Scots lawyer fails in challenge against complaints commission’s decision to allow late complaint

A Scots lawyer who challenged a decision by the Scottish Legal Complaints Commission to allow a late complaint from an expert witness over the solicitor’s firm’s alleged failure to pay a fee of £15,000 has had her application for leave to appeal dismissed.

A judge in the Court of Session refused the application as she was “not persuaded” that the appeal would have a “realistic prospect of success”.

Lady Paton heard that the applicant, identified only as “Ms B”, sought leave to appeal against the decision of the SLCC to allow the late complaint by a professor through the sift, claiming that the commission “erred in law” and further acted “irrationally” in the exercise of their discretion.

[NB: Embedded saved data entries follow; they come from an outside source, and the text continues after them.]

-- ==== Sys2Proof/Laws/Framing.lean ====
section
/-! SUPPORT. What the frame receiver does with a stuffed frame, what a dispatch leaves alone, and what the call that carries
one frame does. -/

namespace Sys2Proof.Machine

open Sys2Proof

theorem stuff_append (f : JvCfg) (u v : List Byte) : stuff f (u ++ v) = stuff f u ++ stuff f v := by simp [stuff]

theorem stuff_cons (f : JvCfg) (b : Byte) (u : List Byte) : stuff f (b :: u) = stuffByte f b ++ stuff f u := by simp [stuff]

theorem stuffByte_length_le (f : JvCfg) (b : Byte) : (stuffByte f b).length ≤ 2 := by
  unfold stuffByte
  split <;> simp

/-- Stuffing at most doubles a length. -/
theorem stuff_length_le (f : JvCfg) (u : List Byte) : (stuff f u).length ≤ 2 * u.length := by
  induction u with
  | nil => simp [stuff]
  | cons b u ih =>
    have := stuffByte_length_le f b
    rw [stuff_cons, List.length_append, List.length_cons]
    omega

theorem jvsFrame_length_le (f : JvCfg) (node : Byte) (p : List Byte) :
    (jvsFrame f node p).length ≤ 2 * p.length + 7 := by
  have := stuff_length_le f (jvsHeader f.hdrOrder (byteOf (p.length + 1)) node ++ p ++ [jvsSum (byteOf (p.length + 1)) node p])
  have hh : (jvsHeader f.hdrOrder (byteOf (p.length + 1)) node).length = 2 := by cases f.hdrOrder <;> rfl
  simp only [List.length_append, hh, List.length_singleton] at this
  simp only [jvsFrame, List.length_cons]
  omega

theorem JvCfg.framingSound_iff (f : JvCfg) : f.framingSound = true ↔ f.sync ≠ f.mark ∧ f.sync ≠ f.mark - 1 := by
  simp [JvCfg.framingSound]

/-- The receiver inside a frame takes a stuffed byte for the byte it stands for. -/
theorem Jvsc.rxBytes_stuffByte (c : Cfg) (pad : PadStatus) (j : Jvsc) (b : Byte) (rest : List Byte)
    (hf : c.jv.framingSound = true) (hs : j.rx.state ≠ .waitSync) (he : j.rx.esc = false) :
    j.rxBytes c pad (stuffByte c.jv b ++ rest) =
      (let r := j.rxValue c pad b
       let q := r.2.rxBytes c pad rest
       (r.1 ++ q.1, q.2)) := by
  have hj : { j with rx := { j.rx with esc := false } } = j := by rw [← he]
  obtain ⟨hne, hesc⟩ := (JvCfg.framingSound_iff c.jv).1 hf
  by_cases hb : b = c.jv.sync ∨ b = c.jv.mark
  · have hm : ∀ k : Jvsc, k.rx.state ≠ .waitSync → k.rx.esc = false →
        k.rxByte c pad c.jv.mark = ([], { k with rx := { k.rx with esc := true } }) := by
      intro k h1 h2
      unfold Jvsc.rxByte
      rw [if_neg hne.symm, if_neg h1, if_pos ⟨h2, rfl⟩]
    have h1 : ∀ k : Jvsc, k.rx.state ≠ .waitSync → k.rx.esc = true →
        k.rxByte c pad (b - 1) = Jvsc.rxValue c pad { k with rx := { k.rx with esc := false } } b := by
      intro k h1 h2
      unfold Jvsc.rxByte
      have h3 : b - 1 ≠ c.jv.sync := by
        rcases hb with rfl | rfl
        · bv_omega
        · exact hesc.symm
      have h4 : b - 1 + 1 = b := by bv_omega
      rw [if_neg h3, if_neg h1, if_neg (by simp [h2]), if_pos h2, h4]
    have h2 := h1 { j with rx := { j.rx with esc := true } } hs rfl
    simp only at h2
    simp only [stuffByte, if_pos hb, List.cons_append, List.nil_append, Jvsc.rxBytes, hm j hs he, h2, hj]
  · have hb' := not_or.1 hb
    have h1 : j.rxByte c pad b = j.rxValue c pad b := by
      unfold Jvsc.rxByte
      rw [if_neg hb'.1, if_neg hs, if_neg (by simp [hb'.2]), he, hj]
      simp
    simp only [stuffByte, if_neg hb, List.cons_append, List.nil_append, Jvsc.rxBytes, h1]

/-- The receiver takes the stuffed payload of a frame up to the byte before the checksum. -/
theorem Jvsc.rxBytes_payload (c : Cfg) (pad : PadStatus) (p rest : List Byte) (j : Jvsc) (hf : c.jv.framingSound = true)
    (hp : p ≠ []) (hs : j.rx.state = .payload) (he : j.rx.esc = false) (hl : j.rx.left = p.length + 1) :
    j.rxBytes c pad (stuff c.jv p ++ rest) =
      Jvsc.rxBytes c pad
        { j with rx := { j.rx with buf := j.rx.buf ++ p, sum := p.foldl (· + ·) j.rx.sum, left := 1, state := .sum } }
        rest := by
  induction p generalizing j with
  | nil => exact absurd rfl hp
  | cons b p ih =>
    rw [stuff_cons, List.append_assoc, Jvsc.rxBytes_stuffByte c pad j b _ hf (by simp [hs]) he]
    simp only [Jvsc.rxValue, hs, hl, List.length_cons, Nat.add_sub_cancel]
    by_cases hn : p = []
    · subst hn
      simp [stuff]
    · have hne : ¬(p.length + 1 = 1) := by
        have := List.length_pos_of_ne_nil hn
        omega
      have := ih { j with rx := { j.rx with buf := j.rx.buf ++ [b], sum := j.rx.sum + b, left := p.length + 1,
                                            state := if p.length + 1 = 1 then .sum else .payload } }
        hn (by simp [hn]) he rfl
      simp only [List.nil_append, this, List.append_assoc, List.cons_append, List.foldl_cons]

/-- The receiver's working state when a frame's checksum byte is due (R205). -/
def Rx.due (o : HdrOrder) (node : Byte) (p : List Byte) : Rx :=
  let len := byteOf (p.length + 1)
  let h := match o with
    | .lenNode => (len, node)
    | .nodeLen => (node, len)
  { state := .sum, esc := false, h0 := h.1, h1 := h.2, len := len, node := node, sum := jvsSum len node p, buf := p, left := 1 }

@[simp] theorem Rx.due_node (o : HdrOrder) (node : Byte) (p : List Byte) : (Rx.due o node p).node = node := rfl
@[simp] theorem Rx.due_buf (o : HdrOrder) (node : Byte) (p : List Byte) : (Rx.due o node p).buf = p := rfl
@[simp] theorem Rx.due_esc (o : HdrOrder) (node : Byte) (p : List Byte) : (Rx.due o node p).esc = false := rfl
@[simp] theorem Rx.due_sum (o : HdrOrder) (node : Byte) (p : List Byte) :
    (Rx.due o node p).sum = jvsSum (byteOf (p.length + 1)) node p := rfl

The court was told that on 7 November the professor rendered a fee note which was effectively a “cancellation fee” of £15,000, which indicated that the sum was to be paid within two months.

By January 2013 the two-month period had elapsed and the fee was not paid, as the applicant and her firm did not accept that it was due, but it was some two-and-a-half years later, in August 2015, before the professor submitted a complaint to the commission.

The commission wrote to the applicant’s firm on 2 September 2015 to warn them about the complaint, but the letter also stated that it regarded it as “premature” as the complainer had not first approached the firm direct.

But the professor returned to the commission the following month to explain that he had received no reply to his direct approach to the firm.

By letter dated 7 January 2016 the commission intimated the professor’s complaint to the applicant and her firm, and invited comments, and a letter was also sent to the firm’s client relations manager.

The two letters suggested a deadline for comments of 21 January 2016, but on 15 January 2016 a further letter was sent from the commission to the applicant’s firm’s client relations manager, pointing out that the complaint was possibly time‑barred in terms of rule 7, which sets a one‑year deadline within which complaints should be tendered.

However, the result of the three letters was to make the solicitors assume that the time‑bar point had taken precedence and was being properly considered by the commission, and accordingly it was assumed that no comments in relation to other points were required, so one were in fact submitted.

On 26 February 2016 the commission issued their determination, namely that they would receive the complaint, although late; they would process it; and they would deem it not time‑barred, but the applicant challenged the determination.

The sole issue for the court was whether the applicant had a “real a realistic prospect of success” in persuading the appeal court that the commission’s determination represented an error of law or an irrational exercise of their discretion.

Importantly, there was no challenge on the basis of procedural propriety, such as failure to allow further time for comments, if requested; or breach of natural justice.

The judge noted that the commission was faced with a complaint by a professor who had been instructed as an expert in a litigation, who had issued a fee note to the solicitors’ firm which was prima facie regular and was for the sum of £15,000, who had sought payment of that fee and who, while late in coming to the commission, had proffered an explanation for that lateness, which was prima facie plausible, namely that his solicitors had been engaged in negotiations with the applicant’s firm until May 2015 when negotiations broke down, and some three or four months had then passed before he submitted his complaint to the commission.

Refusing the application, Lady Paton observed that the commission had “no information to contradict those assertions”.

“In particular they had no information to suggest that the fee was excessive, or that the fee was not due, or that there had been no negotiations until May 2015 but rather a clear indication at the outset from the applicant’s firm that the fee was not going to be paid as it was not due,” the judge added.

In a written opinion, Lady Paton said: “Standing the information which they had, the commission were, in my opinion, entitled, first, to conclude that this was not a situation where ‘there had been no or little activity between the discovery of the misconduct and the making of a complaint’.

“Secondly, to conclude that what was complained of was not a situation ‘regularly, or routinely, or normally encountered’ namely a situation where a professional expert instructed by lawyers would not be paid.

“Thirdly, to consider the matter of some public importance for the reason given in paragraph 1.12 of their determination, namely that it is in the public interest to proceed, due to the importance of professional witnesses being able to rely on solicitors paying for the use of their services, and moreover there might be a question of a solicitor’s trust and personal integrity.

“It will be seen that I have been unable to detect any error of law in the commission’s approach nor, in my view, can it be said to have been a determination which no reasonable body, properly instructed, on the information available to them, and applying the law correctly, could have reached. It follows that I am not persuaded that the appeal has a realistic prospect of success.”